Wednesday, September 8, 2010
Padres' Latos great, but Cy-worthy?
Tim Sullivan on the record-setting phenomenon named Mat Latos:
Latos went back on the job a day behind schedule and made it look, for the most part, like child’s play. He struck out 10, walked none, and established a major-league record by limiting his opponent to two runs or less for a 15th straight start of at least five innings.
If this kid is not part of the conversation for the Cy Young Award, it can only be because the voters place more emphasis on a man’s workload than on the quality of his work. If Colorado’s Ubaldo Jimenez , St. Louis’ Adam Wainwright and Philadelphia’s Roy Halladay have been more prolific than Latos, none of them have been more impressive.
Consider: Latos leads both major leagues in earned-run average (2.21) and opponents’ batting average (.191). He has won 14 out of 19 decisions for a team that has scored the fewest runs in its division. He has done what aces do, and what 22-year-old kids rarely do, grabbing the game of baseball by the scruff of the neck and reminding it of who’s boss.

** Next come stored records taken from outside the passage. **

/-- The usable bytes free outside spare on a pack. -/
def usableFree (s : State) (p : Pack) : Nat :=
  match s.nv.genCur with
  | some g => if bit g.members p.port then (freeBlocks s g p.port false + freeBlocks s g p.port true) * blockStrips p.geom * 65536
      else (usableBlocks p.geom - (bandBlocks s p.port false).length - (bandBlocks s p.port true).length) * blockStrips p.geom * 65536
  | none => usableBlocks p.geom * blockStrips p.geom * 65536

/-- The retirement reserve left, in 0.01 %. -/
def reserveLeft (p : Pack) : Nat :=
  let total := 2 * retireHalf p.geom
  if total = 0 then 0 else (total - p.retired.length) * 10000 / total

/-- The 256 bytes of the record of a pack (Table 15-5). -/
def packFields (s : State) (p : Pack) : List Byte :=
  let port := p.port
  let slc := (s.nv.bands.filter fun b => b.slc && b.blocks.any fun e => e.1 == port).length
  let e := max 1 p.geom.rated
  [BitVec.ofNat 8 port, BitVec.ofNat 8 p.cond, BitVec.ofNat 8 p.geom.cell,
   BitVec.ofNat 8 (flagAt (started s port) 0 + flagAt (peerReaches s port) 1 + flagAt p.retiring 2 + flagAt p.wearWarned 3 +
     flagAt p.reserveOut 4 + flagAt (s.brd.meas.any fun m => m.comp == 0x40 + port && m.belowFloor) 5)] ++
  leBytes 4 p.geom.rated ++ leBytes 8 p.geom.rawBytes ++ leBytes 4 p.geom.blocks ++ leBytes 4 p.geom.blockUnits ++
  leBytes 4 p.retired.length ++ leBytes 4 (reserveLeft p) ++ leBytes 8 (spareFree s p) ++ leBytes 8 (usableFree s p) ++
  leBytes 4 (meanCycles p) ++ leBytes 4 (maxCycles p) ++ leBytes 2 (wearUsed p) ++ leBytes 2 (maxCycles p * 10000 / e) ++ leBytes 4 slc ++
  leBytes 8 p.pagesRead ++ leBytes 8 p.uncorrectable ++ leBytes 4 p.progFail ++ leBytes 4 p.eraseFail ++
  padTo 64 (p.hist.map (leBytes 4)).flatten ++ leBytes 2 (signed 16 (p.tempMin.getD 0)) ++ leBytes 2 (signed 16 (p.tempMax.getD 0)) ++
  zeros 4 ++ padTo 64 (p.tempHist.map (leBytes 4)).flatten ++ zeros 32

/-- The pack record of a port (R404, R405): of a pack that is not admitted, its geometry; none where no pack has been identified. -/
def packRecord (s : State) (port : Nat) : List Byte :=
  match packNow s port with
  | some p => packFields s p
  | none =>
    if (portOf s port).startStep = 0 then [BitVec.ofNat 8 port, 0xFF] ++ zeros 254
    else packFields s { port := port, identity := (portOf s port).identity, geom := (portOf s port).geom }

/-- Hamper life in 0.01 %: the share of the spare repair rows consumed (R406). -/
def hamLife (s : State) : Nat := s.nv.fuses.hamRepair

/-- The garbage bytes of this head's side (R287, R406). -/
def sideGarbage (s : State) : Nat := garbageBytes s fun b => b.sideB == s.aon.side

/-- The 64 bytes of the device record (R406). -/
def deviceRecord (s : State) : List Byte :=
  let d := s.med.discard
  leBytes 2 (coilLife s) ++ leBytes 2 (hamLife s) ++
    [BitVec.ofNat 8 (flagAt (decide (100 * pidVal s 0x0903 ≤ coilLife s)) 0 + flagAt s.med.hamWarn 1 + flagAt (belowReserve s s.aon.side) 2 +
      flagAt d.isSome 3)] ++ zeros 3 ++
    leBytes 8 (sideFree s s.aon.side) ++ leBytes 8 (writeReserve s) ++ leBytes 8 (sideGarbage s) ++
    leBytes 8 (match d with | some x => x.targets | none => 0) ++ leBytes 8 (s.nv.bands.filter (·.discard)).length ++
    leBytes 8 (patrolProgress s) ++ leBytes 8 s.med.patrolBegin

/-- MEDIA_HEALTH's outcome (R404). -/
def mediaHealth (s : State) (c : Cmd) : Decision :=
  let sel := pk c 24 1
  if sel = 0 then answer (packRecord s (pk c 25 1))
  else if sel = 1 then answer ((List.range 64).map (packRecord s)).flatten
  else answer (deviceRecord s)

/-- MEDIA_HEALTH. -/
def execMediaHealth (ring seq : Nat) (s : State) : Result := fast s <| plainOp opMediaHealth 32 mediaHealth (fun _ _ s => s) ring seq s

end Sys2Proof.Machine
end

Less prosaically, but also in Latos' favor: He has not suffered at all when pitching away from his pitcher-friendly home. Latos' road stats are practically non-distinguishable from his home stats and 16 of his 26 starts have come on the road. His statistics this season are not a creation of Petco Park.
But you can't just wish away the innings. After going seven innings last night, Latos ranks 32nd in the National League with 163 innings pitched. Roy Halladay, with an ERA (2.36) just slightly higher, has thrown 221 innings.
Adam Wainwright -- who's 17-10, like Halladay -- also has an ERA (2.41) just slightly higher than Latos', and he's thrown 200 innings. Josh Johnson (2.30) and Tim Hudson (2.41) have ERAs just slightly higher, and they've thrown more innings, too.
When someone argues that a player should be "part of the conversation" for an award, I'm never sure exactly what that means. Might Latos, if he continues to pitch brilliantly, deserve to sneak on to a few Cy Young ballots, in the third-place slot?
Maybe. But he simply isn't going to pitch enough to innings to be considered a serious candidate to win the award. Innings matter, a lot.